Submit a friction log after completing setup to help improve the tru service. Include what worked well, what was confusing or broken, and general error descriptions. Do NOT include API keys, tokens, secrets, code snippets, or file paths — these are automatically stripped.
AI agents use dev_submit_friction_log to create or update resources in Tru — usually the action step of a workflow, after the agent has gathered context. Every call changes real data in your Tru environment.
| Parameter | Type | Required | Description |
|---|---|---|---|
raw_errors | array | — | Error messages encountered during setup. |
friction_notes | string | Yes | Narrative friction log: what worked, what was confusing, what broke, suggestions. Be specific about section numbers and include error messages. |
section_ratings | object | — | Rate each phase. Keys: '1_register', '2_payments', '3_provisioning', '4_go_live'. |
skipped_sections | array | — | Section identifiers skipped during setup. |
completed_sections | array | — | Section identifiers completed during setup. |
time_spent_minutes | number | — | Estimated total setup time in minutes. |
Parameters from the server's own tool schema.
This tool creates new records (friction logs) in the tru service's feedback system. It is reversible (logs can be deleted or edited) and has no side effects on billing, provisioning, or authentication systems. The emphasis on not including sensitive data suggests the system itself handles sanitization, further indicating this is a straightforward write operation for diagnostic/feedback purposes.
From the tool's definition Tool description states it will 'Submit a friction log' which involves creating or recording data. The explicit instruction to exclude 'API keys, tokens, secrets, code snippets, or file paths' confirms this is a data submission endpoint that writes feedback…
Attacks that exploit this kind of access
Submit a friction log after completing setup to help improve the tru service. Include what worked well, what was confusing or broken, and general error descriptions. Do NOT include API keys, tokens, secrets, code snippets, or file paths — these are automatically stripped. It is categorised as a Write tool in the Tru MCP Server, which means it can create or modify data. Consider rate limits to prevent runaway writes.
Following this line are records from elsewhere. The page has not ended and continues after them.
/-- A Frame Start, once the route changes of the stream have taken effect: `changes` applies them, and `brings` what the frame start
means elsewhere. -/
def frameBegins (p v : Nat) (changes brings : State → State) (s : State) : State :=
  let d := camDie p
  let n := camNo p
  let a := STREAM_STATUS d n v
  if camReceives s p = false ∨ 4 ≤ v then s
  else if streamRoutes s p v = [] then satF (CAM_PORT_ERR2 d n) CAM_PORT_ERR2_UNROUTED 1 s
  else
    let s1 := if s.flag a STREAM_STATUS_IN_FRAME then endFrame p v s else s
    let s2 := changes s1
    let back := s2.flag a STREAM_STATUS_LOST
    let s3 := s2 |> add64 (STREAM_FRAME_LO d n v) 1 |> wrB a STREAM_STATUS_IN_FRAME true |> wrB a STREAM_STATUS_LOST false
                 |> setStream p v { Stream.empty with store := (s2.stream p v).store } |> refreshCamera d
    let s4 := if back then postStream p v 0x0402 v s3 else s3
    let fr := s4.rd64 (STREAM_FRAME_LO d n v)
    let s5 := if s4.flag (CAM_PORT_CFG d n) CAM_PORT_CFG_EV_FRAME then
        (((streamRoutes s4 p v).filter (fun x => camForm x.2 == some .a || camForm x.2 == some .c)).map (fun x => x.2.grantee)).eraseDups.foldl
          (fun t f => post f ⟨0x0400, p, 1, t.now d, v + fr % 2 ^ 32 * 2 ^ 32, d⟩ t) s4
      else s4
    let s6 := brings s5
    match captureRoute s6 p v with
    | none => s6
    | some (h, r) =>
      let c := s6.capture h
      if frozen s6 r.grantee ∨ freezing s6 r.grantee then s6
      else match c.posted with
      | [] => setCapture h { c with dropped := c.dropped + 1 } s6
      | b :: rest => setCapture h { c with posted := rest, filling := some b, failed := none, lineErr := false, missing := false } s6

/-- A line as it lies in memory (Table 8.1): YUV422 reordered from Cb, Y, Cr, Y. -/
def lineBytes (dt : Nat) : List Nat → List Byte
  | cb :: y0 :: cr :: y1 :: t =>
    if dtYuv dt then
      (if dt = 0x1E then [y0, cb, y1, cr].map (fun v => BitVec.ofNat 8 v)
       else ([y0, cb, y1, cr].map (fun v => leBytes 2 (v % 1024 * 64))).flatten) ++ lineBytes dt t
    else (([cb, y0, cr, y1].map (fun v => leBytes (dtBytes dt) (v % 2 ^ (if dt = 0x24 then 24 else if dt = 0x2B then 10 else if dt = 0x2C then 12 else 8)))).flatten)
         ++ lineBytes dt t
  | xs =>
    if dtYuv dt then []
    else (xs.map (fun v => leBytes (dtBytes dt) (v % 2 ^ (if dt = 0x24 then 24 else if dt = 0x2B then 10 else if dt = 0x2C then 12 else 8)))).flatten

/-- One row of a capture (R230, R231): the first fault stops the frame's writing. -/
def captureRow (p v y : Nat) (dt : Nat) (xs : List Nat) (lineErr : Bool) (s : State) : State :=
  match captureRoute s p v with
  | none => s
  | some (h, r) =>
    let c := s.capture h
    match c.filling with
    | none => s
    | some (t, d) =>
      let s1 := if lineErr then setCapture h { c with lineErr := true } s else s
      if c.failed.isSome ∨ rHeight r ≤ y then s1
      else
        match dmaWrite (camDie p) r.grantee t.ring.ring (dget d 8 0 64 + y * dget d 16 0 16 * 64) (lineBytes dt (fitLine dt (rWidth r) xs)) s1 with
        | (none, s2) => s2
        | (some e, s2) => setCapture h { s2.capture h with failed := some e.completion } s2

/-- A camera long packet (R217, R218). -/
def camPacket (p v : Nat) (k : CamPacket) (s : State) : State :=
  let d := camDie p
  let n := camNo p
  if camReceives s p = false ∨ 4 ≤ v then s
  else
    let s0 := headerSeen p k.header s
    if 2 ≤ k.header then
      let x := s0.stream p v
      if s0.flag (STREAM_STATUS d n v) STREAM_STATUS_IN_FRAME then
        setStream p v { x with lost := x.lost + 1, eccUncorr := if k.header = 2 then x.eccUncorr + 1 else x.eccUncorr } s0
      else if k.header = 2 then setCamPort p { s0.camPort p with ecc := (s0.camPort p).ecc + 1 } s0
      else s0
    else
      match streamRoutes s0 p v with
      | [] => satF (CAM_PORT_ERR2 d n) CAM_PORT_ERR2_UNROUTED 1 s0
      | (_, r) :: _ =>
        if k.dt ≠ rDt r then satF (CAM_PORT_ERR2 d n) CAM_PORT_ERR2_OTHER_DT 1 s0
        else if s0.flag (STREAM_STATUS d n v) STREAM_STATUS_IN_FRAME = false then s0
        else
          let s1 := fillMissing p v s0
          let x := s1.stream p v
          if rHeight r ≤ x.lines then satF (STREAM_ERR1 d n v) STREAM_ERR1_EXTRA_LINES 1 s1
          else
            let len := if dtYuv k.dt then k.samples.length / 2 else k.samples.length
            let lenBad := len != rWidth r
            let s2 := s1 |> (if k.crcBad then fun t => t |> satF (CAM_PORT_ERR1 d n) CAM_PORT_ERR1_CRC_ERR 1 |> rinlarCount d 65 1 else id)
                         |> (if lenBad then satF (STREAM_ERR0 d n v) STREAM_ERR0_LINE_LEN_ERR 1 else id)
                         |> wrF (STREAM_STATUS d n v) STREAM_STATUS_DT k.dt
            s2 |> setStream p v { x with lines := x.lines + 1, crcErr := x.crcErr + b2n k.crcBad, lenErr := x.lenErr + b2n lenBad }
               |> storeLine p v x.lines (fun _ => k.samples)
               |> captureRow p v x.lines k.dt k.samples (k.crcBad || lenBad)

/-- A Frame End; it is taken while the port is quiesced too: captures complete (Table 17.4). -/
def frameEnds (p v header : Nat) (s : State) : State :=
  let d := camDie p
  let n := camNo p
  if p < 8 ∧ s.flag (CAM_PORT_STATUS d n) CAM_PORT_STATUS_READY ∧ unitReset s d (bitCamera n) = false ∧ islandOut s d (13 + n) ∧ v < 4 then
    if 2 ≤ header then shortGone p header s
    else
      let s1 := headerSeen p header s
      if streamRoutes s1 p v = [] then satF (CAM_PORT_ERR2 d n) CAM_PORT_ERR2_UNROUTED 1 s1
      else if s1.flag (STREAM_STATUS d n v) STREAM_STATUS_IN_FRAME then endFrame p v s1
      else s1
  else s

/-- No Frame Start for TIMEOUT_MS. -/
def streamTimeout (p v : Nat) (s : State) : State :=
  if 8 ≤ p ∨ 4 ≤ v ∨ s.flag (CAM_PORT_CFG (camDie p) (camNo p)) CAM_PORT_CFG_EN = false then s else loseStream p v 0 s

/-! ## CAMERA ring (R229–R235) -/

/-- The route of a descriptor has a form, else reason 0x08. -/
def needForm (f : CamForm) (d : Desc) (s : State) : Option (Nat × Nat) :=
  match s.route (dRoute d) with
  | none => none
  | some r => bad (r.kind != 2 || camForm r != some f) 0x08 4

/-- ADDR and PITCH of a frame buffer (R230). -/
def bufferRange (d : Desc) (s : State) : Option (Nat × Nat) :=
  match s.route (dRoute d) with
  | none => none
  | some r => firstFail [bad (dget d 8 0 6 != 0 || decide (2 ^ 48 ≤ dget d 8 0 64)) 0x08 8,
      bad (decide (dget d 16 0 16 * 64 < rWidth r * dtBytes (rDt r))) 0x08 16]

def camUnits (d : Desc) (s : State) : List Nat :=
  match s.route (dRoute d) with
  | none => []
  | some r => if epType r.source = 0x10 then [unitKey (camRouteDie r) (bitCamera (camNo (epUnit r.source)))] else [unitKey (camRouteDie r) bitWarp]

def opCapBuffer : OpSpec := .onRing 5 <|
  { mkOp 0x10 true (rsv 18 64) (fun _ d s => camUnits d s) (fun _ d s => andThen (needForm .c d s) (bufferRange d s)) notEmpty
     (fun t d s => (none, setCapture (dRoute d) { s.capture (dRoute d) with posted := (s.capture (dRoute d)).posted ++ [(t, d)] } s)) with
    defer := fun _ d s => decide (8 ≤ (s.capture (dRoute d)).posted.length + b2n (s.capture (dRoute d)).filling.isSome) }

/-- The header, the vertices and the cells of a mesh are right (R232, R234). -/
def meshOk (m : List Byte) (len : Nat) : Bool :=
  let gx := ofLe ((m.drop 4).take 2)
  let gy := ofLe ((m.drop 6).take 2)
  let inOk (v : Nat) : Bool := decide (v < 4) || v == 0xFF
  ofLe (m.take 4) == 0x5158574D && decide (2 ≤ gx ∧ gx ≤ 129 ∧ 2 ≤ gy ∧ gy ≤ 129) && len == 16 + 16 * gx * gy
    && ofLe ((m.drop 12).take 4) == 0 && ofLe ((m.drop 8).take 4) == crc32c (m.drop 16)
    && (upto gy).all (fun j => (upto gx).all (fun i =>
        let in1 := vtx m gx i j 9 1
        let w := vtx m gx i j 10 2
        vtx m gx i j 12 4 == 0 && inOk (vtx m gx i j 8 1) && inOk in1 && decide (w ≤ 256) && (in1 != 0xFF || w == 256)))
    && (upto (gy - 1)).all (fun j => (upto (gx - 1)).all (fun i =>
        let k := vtx m gx i j 8 2
        vtx m gx (i + 1) j 8 2 == k && vtx m gx i (j + 1) 8 2 == k && vtx m gx (i + 1) (j + 1) 8 2 == k))

/-- V of input s at the two vertex columns of a cell on output line y, over 16 n, where its weight is not zero (R233). `n` is DST_H − 1. -/
def cellLines (m : List Byte) (gx gy n s y i : Nat) : List Nat :=
  let pos := y * (gy - 1)
  let j := min (gy - 2) (pos / n)
  let r := pos - j * n
  let mix (c off : Nat) : Nat := vtx m gx c j off 2 * (n - r) + vtx m gx c (j + 1) off 2 * r
  let v (off : Nat) : List Nat := [mix i off, mix (i + 1) off]
  let in0 := vtx m gx i j 8 1
  let in1 := vtx m gx i j 9 1
  let w0 := mix i 10 + mix (i + 1) 10
  (if in0 = s ∧ w0 ≠ 0 then v 2 else []) ++ (if in1 = s ∧ w0 ≠ 2 * 256 * n then v 6 else [])

/-- lo and hi of input s on output line y: at a whole V the second tap has no weight, and is not counted. -/
def lineBounds (m : List Byte) (gx gy n s y : Nat) : Option (Nat × Nat) :=
  match ((upto (gx - 1)).map (fun i => cellLines m gx gy n s y i)).flatten with
  | [] => none
  | x :: xs => some (xs.foldl min x / (16 * n), cdiv (xs.foldl max x) (16 * n))

/-- SPAN over one input, from the last output line upward, with lo* so far. -/
def spanUp (m : List Byte) (gx gy n s : Nat) : Nat → Option Nat → Nat → Nat
  | 0, _, best => best
  | y + 1, lo, best =>
    match lineBounds m gx gy n s y with
    | none => spanUp m gx gy n s y lo best
    | some (l, h) =>
      let l1 := match lo with
        | some k => min k l
        | none => l
      spanUp m gx gy n s y (some l1) (max best (h + 1 - l1))

/-- SPAN of a mesh over the live inputs (R233). -/
def meshSpan (s : State) (d : Die) (m : List Byte) (dstH : Nat) : Nat :=
  let gx := ofLe ((m.drop 4).take 2)
  let gy := ofLe ((m.drop 6).take 2)
  ((upto 4).map (fun i =>
    match warpInput s d i with
    | some x => if epType x.2.source = 0x10 then spanUp m gx gy (dstH - 1) i dstH none 0 else 0
    | none => 0)).foldl max 0

/-- Line store that the live inputs take at a span. -/
def warpBytes (s : State) (d : Die) (span : Nat) : Nat :=
  ((upto 4).map (fun i =>
    match warpInput s d i with
    | some x => if epType x.2.source = 0x10 then (span + 8) * rWidth x.2 * 4 else 0
    | none => 0)).sum

def opWarpMesh : OpSpec := .onRing 5 <|
  mkOp 0x11 true (rsv 20 64) (fun _ d s => camUnits d s)
   (fun _ d s => firstFail [needForm .d d s, bad (dget d 8 0 6 != 0) 0x08 8, bad (decide (16 + 16 * 129 * 129 < dget d 16 0 32)) 0x08 16,
      (match s.route (dRoute d) with
       | some r => bad ((s.warp (camRouteDie r)).pendMesh.isSome) 0x0A 0
       | none => none)])
   (fun d _ => dget d 16 0 32 == 0)
   (fun t d s =>
    match s.route (dRoute d) with
    | none => (some (stNoRoute, 0), s)
    | some r =>
      let e := camRouteDie r
      let len := dget d 16 0 32
      match dmaRead e t.fn t.ring.ring (dget d 8 0 64) len 7 s with
      | (.error x, s1) => (some x.completion, s1)
      | (.ok m, s1) =>
        let span := meshSpan s1 e m (pget r 44 0 16)
        if meshOk m len = false then (invalid 0x08 8, s1)
        else if 32 < span ∨ 2621440 < warpBytes s1 e span then (invalid 0x0B 8, s1)
        else
          (some (stOk, span), s1 |> owe t
            |> setWarp e { s1.warp e with pendMesh := some (t, ⟨ofLe ((m.drop 4).take 2), ofLe ((m.drop 6).take 2), m, span⟩) }
            |> wrB (WARP_STATUS e) WARP_STATUS_MESH_PENDING true))

def opWarpFrame : OpSpec := .onRing 5 <|
  mkOp 0x12 true (rsv 18 64) (fun _ d s => camUnits d s) (fun _ d s => andThen (needForm .e d s) (bufferRange d s)) notEmpty
   (fun t d s =>
    match s.route (dRoute d) with
    | none => (some (stNoRoute, 0), s)
    | some r =>
      let e := camRouteDie r
      (none, s |> owe t |> setWarp e { s.warp e with pendFrames := (s.warp e).pendFrames ++ [(epSub r.sink, t, d)] }))

/-- A frame of a form E input takes effect, or replaces the one in use, whose FURTHER is posted (R235). -/
def warpFrameEffect (d : Die) (s : State) (x : Nat × Ticket × Desc) : State :=
  let w := s.warp d
  let s1 := match tfind x.1 w.frames with
    | some (t, _) => postLast t 2 stOk 0 s
    | none => s
  s1 |> setWarp d { s1.warp d with frames := tset x.1 x.2 (s1.warp d).frames } |> finish x.2.1 stOk 0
dev_submit_friction_log accepts 6 parameters: raw_errors, friction_notes, section_ratings, skipped_sections, completed_sections, time_spent_minutes. Required: friction_notes. The full parameter table on this page comes from the server's own tool schema.
Register the Tru MCP server in PolicyLayer and add a rule for dev_submit_friction_log: allow, deny, rate-limit, or require approval. Point your MCP client at the PolicyLayer proxy URL and the rule is enforced on every call, before it reaches Tru. Nothing to install.
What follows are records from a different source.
-- ==== Sys2Proof/Machine/Scheduler.lean ====
section
/-! DEFINITION. The GPU scheduler: shares, effective priority, pre-emption, eviction, deadlines, counters (chapter 10). -/
namespace Sys2Proof.Machine

/-! ## Deadlines (R275–R278) -/

/-- Start of a line of a head, ns: `lines` lines after the last line start, at the pixel clock in force with its trim. -/
def lineTime (s : State) (h : Nat) (lines : Int) : Int :=
  let d := headDie h
  let n := headNo h
  let x := s.head h
  let khz : Int := (HEAD_PCLK_PIXCLK_KHZ.get (s.isl (HEAD_PCLK d n)) : Nat)
  let ppm := sgn 14 (s.rdF (GENLOCK_STATUS d n) GENLOCK_STATUS_TRIM_PPM)
  if khz = 0 then x.lineStart else x.lineStart + lines * x.htotal * 1000000000000 / (khz * (1000000 + ppm))

/-- Deadline instant D of a frame of a head, ns (R275): none while the head does not scan out (notes/assumptions/13.md). -/
def deadlineAt (s : State) (d : Die) (h frame : Nat) : Option Int :=
  let x := s.head h
  if x.phase < 3 then none
  else
    let ahead := sgn 32 ((frame + 2 ^ 32 - s.headFrame h % 2 ^ 32) % 2 ^ 32)
    let line : Int := s.rdF (HEAD_STATUS (headDie h) (headNo h)) HEAD_STATUS_LINE
    let target : Int := if headThrough s h then (x.vtotal : Int) - headLook s h else x.vactive
    let lines := (ahead - 1) * x.vtotal + target - line
    some (lineTime s h lines - 1000 * (s.rdF (GPU_DL_CFG d) GPU_DL_CFG_MARGIN_US : Int))

def jobDeadline (s : State) (d : Die) (j : Job) : Option Int :=
  if j.deadline && dlInForce s d j.ticket.tag j.kind j.desc then deadlineAt s d (dlHead j.kind j.desc) (dlFrame j.kind j.desc) else none

/-- E of a priority and a deadline instant (Table 10.1). -/
def effective (s : State) (d : Die) (prio : Nat) (dl : Option Int) : Nat :=
  match dl with
  | none => prio
  | some t =>
    let lead : Int := 1000 * (max 1 (s.rdF (GPU_DL_CFG d) GPU_DL_CFG_LEAD_US) : Nat)
    let r := t - s.now d
    if lead < r then prio else if r ≤ 0 then 8 else min 15 (max prio (8 + (8 * (lead - r) / lead).toNat))

/-- Jobs that stand behind a job on its ring, up to the first WAIT_VALUE (R277): kind, descriptor, deadline in force. -/
def behind (s : State) (d : Die) (j : Job) : List (Nat × Desc × Bool) :=
  let q := j.ticket.ring
  let kindOf (x : Desc) : Nat := if ringType s q = 1 then 0 else dOpcode x - 0x0F
  let fs := (s.ringAux q).flights.dropWhile (fun f => f.tag != j.ticket.tag)
  let ds := fs.flatMap (fun f => (if f.tag = j.ticket.tag then f.descs.drop f.acted else f.descs).map (fun x => (f.tag, x)))
  ((ds.takeWhile (fun x => dOpcode x.2 != 1)).filter (fun x => decide (0x10 ≤ dOpcode x.2))).map (fun x =>
    let dl := match (s.gpu d).jobs.find? (fun k => k.ticket.tag == x.1) with
      | some k => k.deadline && dlInForce s d x.1 k.kind k.desc
      | none => dlInForce s d x.1 (kindOf x.2) x.2
    (kindOf x.2, x.2, dl))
dev_submit_friction_log is a Write tool with medium risk. Write tools should be rate-limited to prevent accidental bulk modifications.
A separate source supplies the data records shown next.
/-- The header of an image (R122). -/
def imageHeader (g : Desc) (size crc : Nat) : List Byte :=
  leBytes 4 0x51585354 ++ leBytes 1 0 ++ leBytes 1 1 ++ leBytes 1 0xB0 ++ leBytes 1 (dget g 9 0 8) ++ leBytes 4 size ++ leBytes 4 crc
    ++ leBytes 48 (dget g 9 0 384)

def imageResv : List (Nat × Nat × Nat) := (8, 6, 2) :: rsv 9 16 ++ rsv 28 64

def opTenantSave : OpSpec :=
  mkOp 0x28 false imageResv noUnits
   (fun q d s => firstFail [tenantRange q d s, bad (!frozen s (vfOf q d)) 0x08 8,
      bad (decide (dget d 24 0 32 < imageSize (tenantGrants s (vfOf q d)))) 0x08 24])
   notEmpty
   (fun t d s =>
    let f := vfOf t.ring d
    let g := tenantGrants s f
    let n := imageSize g
    let body := (upto (n - 64)).map (Config.imageByte (imageFor s f))
    match dmaWrite t.die t.fn t.ring.ring (dget d 16 0 64) (imageHeader g n (crc32c body) ++ body) s with
    | (some e, s1) => (some e.completion, s1)
    | (none, s1) => (some (stOk, 0), s1))

/-- The target grants at least what the image's tenant had (R123). -/
def grantsCover (have_ want : Desc) : Bool :=
  [11, 12, 13, 14, 16, 17, 18].all (fun b => decide (dget want b 0 8 ≤ dget have_ b 0 8)) && decide (dget want 20 0 16 ≤ dget have_ 20 0 16)
    && (upto 8).all (fun i => (!nbit (dget want 15 0 8) i || nbit (dget have_ 15 0 8) i) && (!nbit (dget want 19 0 8) i || nbit (dget have_ 19 0 8) i))
    && (upto 4).all (fun i => decide (winSize want i ≤ winSize have_ i))

/-! Tickets of the image, given to the target function and numbered anew. -/
def moveTicket (f : Fun) (b : Nat) (t : Ticket) : Ticket := { t with ring := ⟨f, t.ring.ring⟩, tag := t.tag + b }
def moveFlight (b : Nat) (x : Flight) : Flight := { x with tag := x.tag + b }
def moveRing (b : Nat) (r : RingAux) : RingAux := { r with flights := r.flights.map (moveFlight b), wait := r.wait.map (fun w => (w.1 + b, w.2)) }
def moveCommit (f : Fun) (b : Nat) (c : Commit) : Commit := { c with ticket := moveTicket f b c.ticket }
def moveColour (f : Fun) (b : Nat) (c : Colour) : Colour := { c with ticket := moveTicket f b c.ticket }
def moveStart (f : Fun) (b : Nat) (x : HapStart) : HapStart := { x with play := x.play.map (fun p => (moveTicket f b p.1, p.2)) }
def moveHap (f : Fun) (b : Nat) (x : HapChan) : HapChan :=
  { x with run := x.run.map (fun r => { r with start := moveStart f b r.start }), queued := x.queued.map (moveStart f b),
           plays := x.plays.map (fun p => (moveTicket f b p.1, p.2)) }
def moveAudio (f : Fun) (b : Nat) (x : AudioRoute) : AudioRoute := { x with bufs := x.bufs.map (fun y => { y with ticket := moveTicket f b y.ticket }) }

/-- The largest tag of an image. -/
def imageTags (m : Image) : Nat :=
  (m.rings.flatMap (fun r => r.flights.map (fun x => x.tag)) ++ m.owed.map (fun t => t.tag) ++ m.jobs.map (fun j => j.ticket.tag)).foldl max 0

/-- An image is loaded into the target, which is then frozen (R123). -/
def loadImage (f : Fun) (m : Image) (s : State) : State :=
  let b := s.nextTag
  let (lo, hi, ctrl) := m.root
  let d := gpuDie s f
  let s1 := { s with nextTag := b + imageTags m + 1, owed := m.owed.map (moveTicket f b) ++ s.owed }
  let s2 := (upto 256).foldl (fun t i =>
    match m.regs[i]? with
    | some w => wr (ringBlock f + 4 * i) w t
    | none => t) s1
  let s3 := s2 |> wr (S1_ROOT_LO f) lo |> wr (S1_ROOT_HI f) hi |> wrF (XLATE_CTRL f) XLATE_CTRL_S1_EN (XLATE_CTRL_S1_EN.get ctrl)
  let s4 := (upto 16).foldl (fun t i => setRing ⟨f, i⟩ (moveRing b (m.rings[i]?.getD RingAux.empty)) t) s3
  let s5 := m.commits.foldl (fun t c =>
    match t.route c.1 with
    | some r =>
      let h := epUnit r.sink
      let l := epSub r.sink
      t |> setLayer h l { (t.head h).layer l with pend := c.2.1.map (moveCommit f b), pendColour := c.2.2.map (moveColour f b) } |> refreshLayer h l
    | none => t) s4
  let s6 := setGpu d { s5.gpu d with jobs := (s5.gpu d).jobs ++ m.jobs.map (fun j => { j with ticket := moveTicket f b j.ticket, clusters := [], asked := none }) } s5
  let s7 := m.audio.foldl (fun t a => setARoute a.1 { moveAudio f b a.2 with up := false, envEnd := t.timeA } t) s6
  let s8 := m.haptics.foldl (fun t c =>
    let x := moveHap f b c.2
    t |> setHap c.1 { t.hap c.1 with ram := x.ram, arms := x.arms, plays := x.plays, queued := x.queued } |> refreshHap c.1) s7
  s8 |> setFn f { s8.fnAux f with frozenEvents := m.events, gap := m.gap.1, gapTime := m.gap.2 }
     |> refreshReady d |> refreshGpu d
     |> wrB (FUNC_STATUS f) FUNC_STATUS_FROZEN true |> wrB (TENANT_CFG f) TENANT_CFG_FROZEN true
Yes. Add a rate_limit block to the dev_submit_friction_log rule in your PolicyLayer policy. For example, setting max: 10 and window: 60 limits the tool to 10 calls per minute. Rate limits are tracked per agent session and reset automatically.
Set action: deny in the PolicyLayer policy for dev_submit_friction_log. The AI agent will receive a policy violation error and cannot call the tool. You can also include a reason field to explain why the tool is blocked.
dev_submit_friction_log is provided by the Tru MCP server (tru-mcp). PolicyLayer sits as a proxy in front of this server to enforce policies before tool calls reach the server.
Every MCP server has a record like this.
Type a name, get the same breakdown: verified identity, auth posture, risk grade, capabilities, recommended policy.